/-- RET pops pc; RETI pops pc and PSW, every byte read before the PSW changes (log 37), and ends the service entered last (R407,
R408, R623, log 12, log 30); both fetch anew (R112, log 41). -/
def Obligations.ReturnsPopTheStack : Prop :=
  ∀ (s : State) (target : Word), readWord 0 s.sp s = .ok target →
    refetches .ret s = true ∧ refetches .reti s = true ∧ exec .ret s = .next { s with pc := target, sp := s.sp + 2#16 } ∧
    (∀ low high, readByte 0 (s.sp + 2#16) s = .ok low → readByte 0 (s.sp + 3#16) s = .ok high →
      ∃ q : Psw, q.low = low ∧ q.high = high &&& 0x71#8 ∧
        exec .reti s = .next { s with
          pc := target, sp := s.sp + 4#16, psw := q, eos := false, service := s.service.tail })

/-- RETI in the routine that a vectored interrupt entered, and RETCS in one that a context-switch interrupt entered, give back pc, SP, PSW
and the service list, whatever was in service before: they end the service entered last (D30, R620, R622 to R624). With nothing in
service they leave it so. The entry sequences are log 29 (in a context switch R4 to R7 are those of the new bank), the service list
log 30. -/
def Obligations.EndOfServiceRemovesOneEntry : Prop :=
  (∀ (s t u : State) (e : Event), s.mem.wf = true → s.run = .running → boundary s = some e →
    (∀ q, e = .maskable q → serviceMode s q = .vector) →
    (∀ j, 1 ≤ j → j ≤ 4 → plain s (s.sp - BitVec.ofNat 16 j).toNat = true) →
    step s = .next t → exec .reti t = .next u →
    u.pc = s.pc ∧ u.sp = s.sp ∧ u.psw = s.psw ∧ u.service = s.service ∧
      sameBytesBut ((List.range 4).map fun j => (s.sp - BitVec.ofNat 16 (j + 1)).toNat) s u) ∧
  (∀ (s t u : State) (q : Source) (w : Addr), s.mem.wf = true → s.run = .running → boundary s = some (.maskable q) →
    serviceMode s q = .context → step s = .next t → exec (.retcsAddr16 w) t = .next u →
    let p := { s.psw with rbs := (s.sources.get q).bank }
    u.pc = s.pc ∧ u.sp = s.sp ∧ u.psw = s.psw ∧ u.service = s.service ∧ readPair p 2#3 u = w ∧
      sameBytesBut (pairCells p 2#3 ++ pairCells p 3#3) s u) ∧
  (∀ (s t : State) (w : Addr), s.service = [] →
    (exec .reti s = .next t → t.service = []) ∧ (exec (.retcsAddr16 w) s = .next t → t.service = []))

/-- PUSH post stores the selected pairs below SP, RP7 first, and POP post loads them, RP0 first (R409, R412, R415, log 16). The
stack lies in memory and not over the active bank. -/
def Obligations.PushAndPopTransferTheSelectedPairs : Prop :=
  ∀ (post : Byte) (s : State), s.mem.wf = true →
    let order := [7#3, 6#3, 5#3, 4#3, 3#3, 2#3, 1#3, 0#3].filter fun k : PairNo => post.getLsbD k.toNat
    let n := order.length
    ((∀ j, 1 ≤ j → j ≤ 2 * n → plain s (s.sp - BitVec.ofNat 16 j).toNat = true ∧
        ∀ r : RegNo, (s.sp - BitVec.ofNat 16 j).toNat ≠ regAddr s.psw.rbs r) →
      ∃ t : State, exec (.pushPost post) s = .next (t.withPc (s.after 2)) ∧ t.sp = s.sp - BitVec.ofNat 16 (2 * n) ∧
        OnlyCells ((List.range (2 * n)).map fun j => (s.sp - BitVec.ofNat 16 (j + 1)).toNat) s { t with sp := s.sp } ∧
        ∀ j k, order[j]? = some k → t.wordAt (s.sp - BitVec.ofNat 16 (2 * j + 2)) = readPair s.psw k s) ∧
    ((∀ j, j < 2 * n → plain s (s.sp + BitVec.ofNat 16 j).toNat = true ∧
        ∀ r : RegNo, (s.sp + BitVec.ofNat 16 j).toNat ≠ regAddr s.psw.rbs r) →
      ∃ t : State, exec (.popPost post) s = .next (t.withPc (s.after 2)) ∧ t.sp = s.sp + BitVec.ofNat 16 (2 * n) ∧
        OnlyCells (order.flatMap (pairCells s.psw)) s { t with sp := s.sp } ∧
        ∀ j k, order.reverse[j]? = some k → readPair s.psw k t = s.wordAt (s.sp + BitVec.ofNat 16 (2 * j)))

* Task statement *
The lines to reproduce run from the line containing "(exec .reti s" to the end of the listing; write them out exactly and add nothing.

* Solved exercise *
    (exec .reti s = .next t → t.service = []) ∧ (exec (.retcsAddr16 w) s = .next t → t.service = []))

/-- PUSH post stores the selected pairs below SP, RP7 first, and POP post loads them, RP0 first (R409, R412, R415, log 16). The
stack lies in memory and not over the active bank. -/
def Obligations.PushAndPopTransferTheSelectedPairs : Prop :=
  ∀ (post : Byte) (s : State), s.mem.wf = true →
    let order := [7#3, 6#3, 5#3, 4#3, 3#3, 2#3, 1#3, 0#3].filter fun k : PairNo => post.getLsbD k.toNat
    let n := order.length
    ((∀ j, 1 ≤ j → j ≤ 2 * n → plain s (s.sp - BitVec.ofNat 16 j).toNat = true ∧
        ∀ r : RegNo, (s.sp - BitVec.ofNat 16 j).toNat ≠ regAddr s.psw.rbs r) →
      ∃ t : State, exec (.pushPost post) s = .next (t.withPc (s.after 2)) ∧ t.sp = s.sp - BitVec.ofNat 16 (2 * n) ∧
        OnlyCells ((List.range (2 * n)).map fun j => (s.sp - BitVec.ofNat 16 (j + 1)).toNat) s { t with sp := s.sp } ∧
        ∀ j k, order[j]? = some k → t.wordAt (s.sp - BitVec.ofNat 16 (2 * j + 2)) = readPair s.psw k s) ∧
    ((∀ j, j < 2 * n → plain s (s.sp + BitVec.ofNat 16 j).toNat = true ∧
        ∀ r : RegNo, (s.sp + BitVec.ofNat 16 j).toNat ≠ regAddr s.psw.rbs r) →
      ∃ t : State, exec (.popPost post) s = .next (t.withPc (s.after 2)) ∧ t.sp = s.sp + BitVec.ofNat 16 (2 * n) ∧
        OnlyCells (order.flatMap (pairCells s.psw)) s { t with sp := s.sp } ∧
        ∀ j k, order.reverse[j]? = some k → readPair s.psw k t = s.wordAt (s.sp + BitVec.ofNat 16 (2 * j)))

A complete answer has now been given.